Onset of action: Oral: 20 minutes to 2 hours; IV: 2 to 5 minutes
Hydralazine:
MOA: Direct vasodilation of arterioles (with little effect on veins) with decreased systemic resistance
Onset of action: Oral: 20-30 minutes; IV: 5-20 minutes
Postpartum Hemorrhage:
Pitocin: 40 units in 1 L of normal saline intravenously at a rate sufficient to control uterine atony or 10 units intramuscularly (including directly into the myometrium)
MOA: Stimulates uterine contraction by activating G-protein-coupled receptors that trigger increases in intracellular calcium levels in uterine myofibrils. Oxytocin also increases local prostaglandin production, further stimulating uterine contraction.
Onset of action: Uterine contractions: IM: 3 to 5 minutes; IV: ~1 minute
Cytotec (Misoprostol): Sublingual: 800 mcg as a single dose
MOA: Synthetic prostaglandin E1 analog replaces the protective prostaglandins consumed with prostaglandin-inhibiting therapies (eg, NSAIDs); has been shown to induce uterine contractions
Peak: ~30 min for sublingual or oral, 1 hr for rectal administration. (rectal has a longer duration of action, 4 hrs, compared to 2-3 hrs).

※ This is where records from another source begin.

-- ==== Sys2Proof/Certificates/Slice0/Obligations.lean ====
section
/-! DEFINITION. The statements of this slice, each a proposition for the provers. -/

namespace Sys2Proof.Says

open Machine

/-! ### What a firing does to its site

`Leaves` says which result a firing puts on its way, and `SiteOnly` that nothing but the firing's own site, and the number of the
next free value, may differ after it. -/

/-- The result of a firing on its way (R204): it is placed at the end of cycle `due`. -/
def onItsWay (s : State) (w : SlotWord) (due : Nat) (kind : Kind) (tag : Fmt) (flags : BitVec 5) (v : Payload) : Flight :=
  { slot := s.loc.slot, ctx := s.loc.ctx, tid := (firingTid s w).getD noTid, due := some due, ready := true, key := 0, om := w.om, dr := w.dr,
    room := true, flags := flags
    tok := { val := ⟨v, residues v⟩, kind := kind, tag := tag, ctx := s.loc.ctx, tid := (firingTid s w).getD noTid } }

/-- The site of the firing, after it. -/
def siteOf (s t : State) : Site := (t.core s.loc.core).site s.loc.site

/-- One result of latency `lat` is on its way: to the links of OM and to the register DR of the word, with the floating-point flags it
sets. A firing that has none of the three leaves nothing on its way. -/
def Leaves (s t : State) (w : SlotWord) (lat : Nat) (kind : Kind) (tag : Fmt) (flags : BitVec 5) (v : Payload) : Prop :=
  (siteOf s t).flight = s.hereSite.flight ++
    if w.om = 0 ∧ w.dr = none ∧ flags = 0 then [] else [onItsWay s w (s.cycle + lat) kind tag flags v]

/-- Everything outside the firing's site is as it was; the number of the next free value apart. -/
def SiteOnly (s t : State) : Prop :=
  t = { s with cores := t.cores, freeNo := t.freeNo } ∧ (∀ k, k ≠ s.loc.core → t.core k = s.core k)
    ∧ t.core s.loc.core = s.here.setSite s.loc.site (siteOf s t)

/-- The parts of a site that no firing of a result changes: the other contexts; in its own context the words, the routing word, the
registers, the counter, the joins, the EMIT counts and the binding; and the boundary buffer, the wide buffer and the plane array. -/
def SiteKept (s t : State) : Prop :=
  (∀ k, k ≠ s.loc.ctx → (siteOf s t).ctx k = s.hereSite.ctx k)
    ∧ ((siteOf s t).ctx s.loc.ctx).words = s.hereCtx.words ∧ ((siteOf s t).ctx s.loc.ctx).route = s.hereCtx.route
    ∧ ((siteOf s t).ctx s.loc.ctx).dreg = s.hereCtx.dreg ∧ ((siteOf s t).ctx s.loc.ctx).cnt = s.hereCtx.cnt
    ∧ ((siteOf s t).ctx s.loc.ctx).join = s.hereCtx.join ∧ ((siteOf s t).ctx s.loc.ctx).emit = s.hereCtx.emit
    ∧ ((siteOf s t).ctx s.loc.ctx).mtsrc = s.hereCtx.mtsrc
    ∧ (siteOf s t).bound = s.hereSite.bound ∧ (siteOf s t).wb = s.hereSite.wb ∧ (siteOf s t).busy = s.hereSite.busy
    ∧ (siteOf s t).lastMma = s.hereSite.lastMma

/-- Every byte of main memory reads as before. -/
def SameMemory (s t : State) : Prop := ∀ a, memGet t.mem a = memGet s.mem a

/-- The slot instructions whose whole effect is a result computed from their sources, with a latency fixed by the opcode map. -/
def computes (i : Instr) : Option SlotWord :=
  match i with
  | .mov w | .movi w | .sel w | .selk w | .drop w | .plog w | .pset w | .ptest w | .lane w | .shuf w | .pack w | .unpk w | .gets w | .tagf w
  | .add w | .sub w | .addc w | .subb w | .mul w | .mulh w | .mad w | .absd w | .min w | .max w | .abs w | .neg w | .avg w | .indx w | .clamp w
  | .dot4 w | .and w | .or w | .xor w | .andn w | .orn w | .not w | .shl w | .shr w | .sar w | .rol w | .clz w | .popc w | .brev w | .extr w
  | .insr w | .bsel w | .cmpeq w | .cmpne w | .cmplt w | .cmple w | .cmpgt w | .cmpge w | .tstz w | .ordj w
  | .fadd w | .fsub w | .fmul w | .fma w | .fnma w | .fms w | .fmin w | .fmax w | .fabs w | .fneg w | .fcmpeq w | .fcmplt w | .fcmple w
  | .fcmpun w | .fclass w | .fscale w | .frnd w | .frcp w | .frsq w | .fsqrt w | .fdiv w | .fexp2 w | .flog2 w | .fsum w | .fdot w | .fmaxa w
  | .cvt w | .ftoi w | .itof w | .sxup w | .sxex w => some w
  | _ => none

/-! ### Numbers in lanes (R7, R214) -/

/-- The least and the greatest number of a lane type. -/
def least (t : Nat) : Int := if laneSigned t then -(2 ^ (laneWidth t - 1) : Int) else 0
def greatest (t : Nat) : Int := if laneSigned t then 2 ^ (laneWidth t - 1) - 1 else 2 ^ laneWidth t - 1

/-- put(x) of R214: with .sat the nearest number of the type, otherwise x modulo 2 to the width of the lane. -/
def Put (t : Nat) (sat : Bool) (x : Int) (r : Payload) (i : Nat) : Prop :=
  if sat then laneNum t r i = max (least t) (min (greatest t) x) else ((2 : Int) ^ laneWidth t) ∣ (lane r (laneWidth t) i - x)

Methergine(Methylergonovine): 0.2 mg intramuscularly or directly into the myometrium (never intravenously) q2-4 hours
MOA: Increases the tone, rate and amplitude of contractions on the smooth muscles of the uterus, producing sustained contractions which shortens the third stage of labor and reduces blood loss.
Onset of action: Oxytocic: Oral: 5-10 minutes; IM: 2-5 minutes; IV: Immediately
Time to peak, serum: Oral: 0.3-2 hours; IM: 0.2-0.6 hours
Hemabate(Carboprost tromethamine): 250 mcg intramuscularly every 15 to 90 minutes, as needed, to a total cumulative dose of 2 mg (eight doses)
MOA: Naturally occurring prostaglandin F2 alpha (dinoprost); carboprost stimulates uterine contractility which usually results in expulsion of the products of conception and is used to induce abortion between 13-20 weeks of pregnancy. When used postpartum, hemostasis at the placentation site is achieved through the myometrial contractions produced by carboprost.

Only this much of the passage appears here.